Cedrick Nkabinde testifies at parliament's ad hoc committee inquiry into alleged corruption and political interference in the criminal justice system on November 13 2025 in Cape Town. (Brenton Geach)

Chief of staff in the police ministry, Cedrick Nkabinde, has explained the close relationship he has with KwaZulu-Natal police commissioner Lt-Gen Nhlanhla Mkhwanazi and how he got to know suspended police minister Senzo Mchunu before being appointed to his office last year.

Nkabinde is testifying before parliament’s ad hoc committee investigating allegations of corruption in the criminal justice system made by Mkhwanazi, where Mchunu is implicated.

He told the committee he met Mchunu in 2017 while working for the Independent Police Investigative Directorate (Ipid) investigating the murder of Mchunu’s security personnel member Xolani Nkosi, when Mchunu was still KZN premier. Mchunu went to Ipid, complaining about the progress of the case, which he was later assigned to.

Nkabinde said he then went to meet Mchunu in KZN regarding the case, where he was accompanied by former Ipid head Robert McBride. That’s when he was formally introduced to Mchunu, exchanged numbers and has kept in contact since then.

Evidence leader Norman Arendse asked Nkabinde why he kept in contact with Mchunu even after concluding the case. Nkabinde said that while they didn’t communicate regularly, he saw having Mchunu’s number as an advantage to have the contact number of a high-ranking official.

“He was a premier and I had direct contact with him,” Nkabinde said. “He’s a person I looked up to as a high-profile figure in government. You’d only see these people on TV. I kept in contact so that now I know the premier — for status.”

I go to his house, he comes to my house and we eat from the same plate. There are things only he and I will go to the grave knowing. Things he never mentioned during the media briefing and when he testified. We are close

He said they never discussed matters of his work at Ipid, adding that even when he resigned from Ipid in 2018, he never told Mchunu. “We were talking about general things. The nature of this person [Mchunu] is that he talks very little. You’d hardly interact with him. He’s a person of few words.”

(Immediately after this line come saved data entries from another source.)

/-! ### Copies of the migration engines (R299, R300) -/

/-- Cells of a memory in a range. -/
def cellsIn (m : Memory) (a n : Nat) : Memory := m.filter fun c => a ≤ c.1 && c.1 < a + n

/-- Where byte `i` of granule `k` of an object lies in the stacks. -/
def granByte (s : State) (o : Obj) (k i : Nat) : Nat :=
  let e := xentOf s (o.base / 2 ^ 21 + k)
  let l := stackLoc o { e with sg := o.bands.getD (k / bandBanks o) 0 } (k * 2 ^ 21 + i)
  rowAddr s l.key l.row l.byte

/-- Fills of a board granule complete before its pages are read (R342). -/
def settleFills (s : State) (bg : Nat) : State := forEach (upto (32 * bg) 32) s fillDone

/-- Board granule to stack rows: the rows are zeroed, then every nonzero byte is placed. -/
def copyUp (s : State) (o : Obj) (k bg : Nat) : State :=
  let s := settleFills s bg
  let s := bump0 s BDM_RD_B (65536 * ((upto (32 * bg) 32).filter (fun p => s.boardUsed.contains p)).length)
  let cells := cellsIn s.board (bg * 2 ^ 21) (2 ^ 21)
  let s := forEach (List.range 2048) s fun s r => { s with mem := memZero s.mem (granByte s o k (1024 * r)) 1024 }
  forEach cells s fun s c => { s with mem := memWrite s.mem (granByte s o k (c.1 - bg * 2 ^ 21)) [c.2] }

/-- Stack rows to the board granule: a whole-granule write, which clears its zero-state bits (R342). -/
def copyDown (s : State) (o : Obj) (k bg : Nat) : State :=
  let data := (List.range 2048).flatMap fun r => memReadN s.mem (granByte s o k (1024 * r)) 1024
  let ps := upto (32 * bg) 32
  let s := { s with board := memWrite s.board (bg * 2 ^ 21) data
                    boardUsed := s.boardUsed.filter (fun p => !ps.contains p) ++ ps
                    boardFilling := s.boardFilling.filter (fun p => !ps.contains p) }
  bump0 s BDM_WR_B (2 ^ 21)

/-- Some page of a board granule is not in zero-state: a read of it reaches the pins (R341). -/
def boardLive (s : State) (bg : Nat) : Bool :=
  (upto (32 * bg) 32).any fun p => s.boardUsed.contains p || s.boardFilling.contains p

/-- A promotion copy that meets an uncorrectable board read leaves its granule at its source, to be tried again in a later free interval;
the second failure raises BOARD_UE (R339). -/
def promotionFails (s : State) (n gran bg : Nat) : State :=
  let o := objOf s n
  let s := setObj (boardUncorr s bg) n { o with failures := o.failures + 1, pass := min o.pass gran }
  if o.failures + 1 ≠ 2 then s
  else raise s { cls := if o.shared then clFrame else clTenant, reason := 0x201, type := 0x09
                 tenant := if o.shared then none else some o.tenant, d0 := bg * 2 ^ 32, d1 := n }

/-- What reads of a copy's source corrected: link ECC of a board granule (R339), the code of protected rows (R235). -/
def migCorrected (s : State) (o : Obj) (r : MigRun) : State :=
  if r.up then bump0 s BDM_LECC_CORR r.corr
  else if o.prot then s
  else
    let l := stackLoc o { xentOf s (o.base / 2 ^ 21 + r.gran) with sg := o.bands.getD (r.gran / bandBanks o) 0 } (r.gran * 2 ^ 21)
    forEach (List.range r.corr) s fun s _ => correctedAt s l.key l.row

/-- A promotion copy ends: the rows of the band hold the granule, LOC is STACK and DIRTY clear at one commit. -/
def commitUp (s : State) (r : MigRun) : State :=
  let o := objOf s r.obj
  let k := o.base / 2 ^ 21 + r.gran
  let e := { xentOf s k with copying := false }
  let live := boardLive s e.bg
  let s := if live then migCorrected s o r else s
  if r.ue && live then promotionFails (setXent s k e) r.obj r.gran e.bg
  else
    let s := bump0 (copyUp s o r.gran e.bg) MIG_PROMO_CNT 1
    setObj (setXent s k { e with loc := .stack, sg := o.bands.getD (r.gran / bandBanks o) 0, dirty := false }) r.obj { o with failures := 0 }

/-- A demotion copy ends: a DIRTY granule has been written back before LOC is BOARD; a clean one commits without copying. An
uncorrectable read of protected rows does not stop it; a byte of what lands is then open, and a free byte stands for it (log entry 3). -/
def commitDown (s : State) (r : MigRun) : State :=
  let o := objOf s r.obj
  let k := o.base / 2 ^ 21 + r.gran
  let e := { xentOf s k with copying := false }
  let l := stackLoc o { e with sg := o.bands.getD (r.gran / bandBanks o) 0 } (r.gran * 2 ^ 21)
  let s := if e.dirty then migCorrected s o r else s
  let s := bump0 (if e.dirty then copyDown s o r.gran e.bg else s) MIG_DEMO_CNT 1
  let s := setXent s k { e with loc := .board, dirty := false }
  if r.ue && e.dirty && !o.prot then
    let (v, s) := draw s
    uncorrectableRead (boardPut s (e.bg * 2 ^ 21) (BitVec.ofNat 8 v.toNat)) l.key l.row
  else s

/-- BUSY of an engine. -/
def migBusy (engine : Nat) : Fld := if engine = 0 then MIG_STS_BUSY0 else MIG_STS_BUSY1

/-- The copy of an engine commits. -/
def commitCopy (s : State) (engine : Nat) : State :=
  match mapGet s.migs engine with
  | none => s
  | some r =>
    let s := wr0 { s with migs := mapDel s.migs engine } (migBusy engine) 0
    if r.up then commitUp s r else commitDown s r

/-- Unified granule that a copy moves. -/
def migGran (s : State) (r : MigRun) : Nat := (objOf s r.obj).base / 2 ^ 21 + r.gran

/-- A write that meets a granule under copy stalls until the copy commits, and then goes to the new location (R300). -/
def stallWrite (s : State) (addr n : Nat) : State :=
  let met := s.migs.filter fun m => n ≠ 0 && addr / 2 ^ 21 ≤ migGran s m.2 && migGran s m.2 ≤ (addr + n - 1) / 2 ^ 21
  if met = [] then s else forEach (met.map (·.1)) (bump0 s MIG_STALL_CNT 1) commitCopy

/-- A write of the unified range that no plan contains: it waits for copies and fills, and its board bytes are counted. -/
def putUnified (s : State) (addr : Nat) (bs : Bytes) : State :=
  let s := stallWrite s addr bs.length
  uWrite (countWrite s addr bs.length) addr bs

/-- Copies of an object stop, and leave their granules where they are (R298). -/
def dropCopies (s : State) (o : Nat) : State :=
  forEach (s.migs.filter fun m => m.2.obj = o) s fun s m =>
    let k := migGran s m.2
    setXent (wr0 { s with migs := mapDel s.migs m.1 } (migBusy m.1) 0) k { xentOf s k with copying := false }

/-! ### Unmapping (R295) -/

/-- The unified address here that a peer transfer names, when it names one. -/
def xferLocal (x : PeerXfer) : Option Nat :=
  if x.write then (if x.desc.srcSpace = 1 then some x.desc.srcAddr.toNat else none)
  else if x.desc.dstSpace = 1 then some x.desc.dstAddr.toNat
  else none

/-- A peer transfer names the object on this device (R295). -/
def xferNames (s : State) (o : Nat) (x : PeerXfer) : Bool := (xferLocal x).any fun a => objAt s a = some o

/-- Tenant whose key slot a peer transfer carries (R313). -/
def xferTenant (s : State) (x : PeerXfer) : Option Nat :=
  if x.fn ≠ 0 then tenantOf s x.fn
  else
    match (xferLocal x).bind (objAt s) with
    | some o => if (objOf s o).shared then none else some (objOf s o).tenant
    | none => none

/-- Pieces of a range at a remote address: at most 4,096 bytes, none across a 4 KiB boundary (R365). -/
def cutPieces (remote len : Nat) : Nat → Nat → List (Nat × Nat)
  | 0, _ => []
  | fuel + 1, off =>
    if len ≤ off then []
    else
      let n := min (len - off) (4096 - (remote + off) % 4096)
      (off, n) :: cutPieces remote len fuel (off + n)

def piecesOf (remote len : Nat) : List (Nat × Nat) := cutPieces remote len (len / 4096 + 2) 0

/-- A BULK packet of a peer transfer under the key slot that it carries. -/
def bulk (s : State) (x : PeerXfer) (op addr out : Nat) (fin : Bool) (data : Bytes) : Packet :=
  let t := xferTenant s x
  { control op x.desc.peer.toNat data with
    tc := 2, tenant := BitVec.ofNat 5 (t.getD 0), keySel := t.isNone, enc := op = 1, fin := fin
    xfer := BitVec.ofNat 12 x.engine, addr := BitVec.ofNat 43 addr, outAddr := BitVec.ofNat 43 out }

/-- WRITEs of the pieces with the bytes that `data` gives; the last one carries FIN. -/
def sendWrites (s : State) (x : PeerXfer) (data : Nat → Nat → Bytes) (ps : List (Nat × Nat)) : State :=
  forEach ps.zipIdx s fun s p =>
    originate s (bulk s x 1 (x.desc.dstAddr.toNat + p.1.1) 0 (p.2 + 1 = ps.length) (data p.1.1 p.1.2))

/-- Bytes that a peer transfer has moved. -/
def xferMoved (x : PeerXfer) : Nat := x.pieces.foldl (fun n p => n + p.2) 0

/-- What a descriptor's end records (R312): outcome, failing blocks or units, the first of them, bytes written. -/
structure DescEnd where
  status : Nat
  damaged : Nat := 0
  firstBad : Option Nat := none
  outLen : Nat := 0

/-- A descriptor ends (R310): its completion bytes are written, HEAD advances, DMA_DONE follows if EVENT is set. FIRST_BAD of a
descriptor with no failing unit is open and a free value (log entry 3). -/
def finishDesc (s : State) (fn q engine : Nat) (d : DmaDesc) (e : DescEnd) : State :=
  let n := rd s fn (xqFld XPD_Q_HEAD q)
  let at_ := rd s fn (xqFld XPD_Q_BASE q) + 64 * (n % 2 ^ rd s fn (xqFld XPD_Q_SIZE q))
  let (v, s) := draw s
  let first := min (e.firstBad.getD (v.toNat % 2 ^ 32)) (2 ^ 32 - 1)
  let w := e.status + 2 ^ 8 + min e.damaged 65535 * 2 ^ 16 + first * 2 ^ 32
  let s := serve (hostWrite s fn (at_ + 0x30) (leBytes 8 w ++ leBytes 8 e.outLen)) fn
  let s := wr s fn (xqFld XPD_Q_HEAD q) (ringNext n)
  let s := bump0 s (inst DMA_DESC_CNT engine) 1
  let s := if e.status = stAborted then bump0 s (inst DMA_ABORT_CNT engine) 1 else s
  if d.event then postEvent s fn ⟨2, e.status, d.userTag.toNat, q + n * 2 ^ 32, e.outLen⟩ else s

/-- The engine of a peer transfer becomes free. -/
def dropXfer (s : State) (x : PeerXfer) : State :=
  let s := { s with xfers := s.xfers.filter (·.engine ≠ x.engine) }
  wr0 (wr0 s (inst DMA_STS_BUSY x.engine) (rd0 s (inst DMA_STS_PLANNED x.engine))) (inst DMA_STS_OP x.engine) 0

/-- Zero-fills what a peer transfer has written: at a peer by WRITEs, unless its key slot is REVOKING (R374); in host memory that can
be written; in the unified range. -/
def eraseXfer (s : State) (x : PeerXfer) : State :=
  if x.write then
    if (xferTenant s x).any (fun t => slotState s t ≠ 1) then s
    else sendWrites s x (fun _ n => List.replicate n 0) x.pieces
  else if x.desc.dstSpace = 2 then s
  else forEach x.pieces s fun s p =>
    if x.desc.dstSpace = 0 then hostWrite s x.fn (x.desc.dstAddr.toNat + p.1) (List.replicate p.2 0)
    else putUnified s (x.desc.dstAddr.toNat + p.1) (List.replicate p.2 0)

/-- Abort of a peer transfer (R334): the bytes it has written are zeroed, and the descriptor completes ABORTED. -/
def abortXfer (s : State) (x : PeerXfer) : State :=
  finishDesc (dropXfer (eraseXfer s x) x) x.fn x.queue x.engine x.desc { status := stAborted }

/-! ### Descriptors that a memory channel holds (R213) -/

/-- The descriptor of a DMA command. -/
def dmaOf : Instr → Option DmaIn
  | .copy d | .expandFb d | .expandCt d | .compress d => some d
  | _ => none

/-- A descriptor with this device's own index in PEER names the unified range (log entry 32). -/
def ownPeer (s : State) (d : DmaDesc) : DmaDesc :=
  if d.peer.toNat = devIndex s then
    { d with srcSpace := if d.srcSpace = 2 then 1 else d.srcSpace, dstSpace := if d.dstSpace = 2 then 1 else d.dstSpace }
  else d

/-- Objects that a descriptor names here, the source first. -/
def descObjs (s : State) (d : DmaDesc) : List Nat :=
  (if d.srcSpace = 1 then (objAt s d.srcAddr.toNat).toList else []) ++ (if d.dstSpace = 1 then (objAt s d.dstAddr.toNat).toList else [])

/-- Key slot of a descriptor (R313). -/
def descSlot (s : State) (fn : Nat) (d : DmaDesc) : Option Nat :=
  if fn ≠ 0 then tenantOf s fn
  else ((descObjs s d).find? (fun o => !(objOf s o).shared)).map fun o => (objOf s o).tenant

def xqEngineOf (s : State) (fn q : Nat) : Nat := rd s fn (xqFld XPD_Q_ENGINE q)

/-- An engine takes a descriptor up. -/
def engineBusy (s : State) (engine fn q op : Nat) : State :=
  let s := wr0 (wr0 s (inst DMA_STS_BUSY engine) 1) (inst DMA_STS_FUNC engine) fn
  wr0 (wr0 s (inst DMA_STS_QUEUE engine) q) (inst DMA_STS_OP engine) op

/-- An engine's descriptor has ended; a planned transfer keeps it busy. -/
def engineIdle (s : State) (engine : Nat) : State :=
  wr0 (wr0 s (inst DMA_STS_BUSY engine) (rd0 s (inst DMA_STS_PLANNED engine))) (inst DMA_STS_OP engine) 0

/-- Held descriptors that `p` selects abort (R334, R295): they have written nothing. -/
def abortHeld (s : State) (p : DmaIn → Bool) : State :=
  let gone := (s.apertureQ.filterMap dmaOf).filter p
  if gone = [] then s
  else
    forEach gone { s with apertureQ := s.apertureQ.filter fun c => !((dmaOf c).any p) } fun s i =>
      let e := xqEngineOf s i.fn i.queue
      finishDesc (engineIdle s e) i.fn i.queue e i.desc { status := stAborted }

/-- The object enters UNMAPPING: transfers that name it abort, its copies stop, its board granules become
zero-state, its rows are struck. -/
def unmapObject (s : State) (o : Nat) (cmd : Option CmdId) (revoke : Bool) : State :=
  let s := abortHeld (forEach (s.xfers.filter (xferNames s o)) s abortXfer) fun i => (descObjs s (ownPeer s i.desc)).contains o
  let s := dropCopies s o
  let x := objOf s o
  let s := forEach (objBoard s o) s boardZero
  let others := s.strikes.filter fun y => match y.owner with | .bands p _ => p = o | _ => false
  let s := { s with strikes := s.strikes.filter (fun y => !others.contains y)
                      ++ [⟨.object o, x.tenant, objRows x ++ others.flatMap (·.rows), [], revoke, others.flatMap (·.held)⟩] }
  let s := setObj s o { x with st := .unmapping, unmap := cmd, repairing := [] }
  if x.repairing = [] then s else forEach (List.range 16) s markPlanned

/-! ### The migration machine (R297, R298) -/

def objCode : ObjSt → Nat
  | .free => 0 | .board => 1 | .promoting => 2 | .package => 3 | .demoting => 4 | .unmapping => 5

def objOfCode : Nat → ObjSt
  | 1 => .board | 2 => .promoting | 3 => .package | 4 => .demoting | 5 => .unmapping | _ => .free

/-- The default migration table (R298) with R449's codes. -/
def defaultMigration : List MachRec :=
  [⟨1, 1, 2, 1, 0⟩, ⟨2, 3, 3, 0, 0⟩, ⟨2, 4, 4, 3, 0⟩, ⟨3, 2, 4, 3, 0⟩, ⟨4, 4, 1, 4, 0⟩, ⟨4, 3, 2, 2, 0⟩,
   ⟨1, 5, 5, 5, 0⟩, ⟨2, 5, 5, 5, 0⟩, ⟨3, 5, 5, 5, 0⟩, ⟨4, 5, 5, 5, 0⟩]

def migrationTable (s : State) : List MachRec := (mapGet s.cfg.mach 1).getD defaultMigration

/-- The record that an event of an object meets. -/
def migRecord (s : State) (o event : Nat) : Option MachRec := machLookup (migrationTable s) (objCode (objOf s o).st) event

/-- The object takes part in migration (R297). -/
def migrates (o : Obj) : Bool := o.layout = 0 && (o.cls = 0 || o.cls = 1) && o.home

Nkabinde told the committee about a “boys trip” he had with Mkhwanazi to Empangeni in KZN, where they visited Mchunu along the way. “At one stage I was in KZN and as I passed Empangeni, I remembered there was someone I knew here, and Mchunu welcomed me. I passed by and greeted him. He was out of government. There was nothing we could relate except that I was the one who thought it fit to keep this contact with a person I hold in high regard.”

Asked about the “boys’ trip” with Mkhwanazi, Nkabinde said he couldn’t reveal many details about the trip, emphasising the closeness of the relationship he had with Mkhwanazi. “Things I did with Mkhwanazi were personal. I don’t want to divulge much because we are both married.”

Nkabinde divulged further into his close relationship with Mkhwanazi, telling the committee about the time when Mkhwanazi helped him find a job when he was unemployed, reflecting on a time he flew down to KZN to support Mkhwanazi through grief when there was a death in his family. He added he even helped Mkhwanazi design a house he wanted to build.

“I go to his house, he comes to my house and we eat from the same plate. There are things only he and I will go to the grave knowing. Things he never mentioned during the media briefing and when he testified. We are close.”

He said his relationship with Mchunu was never as close as his relationship with Mkhwanazi.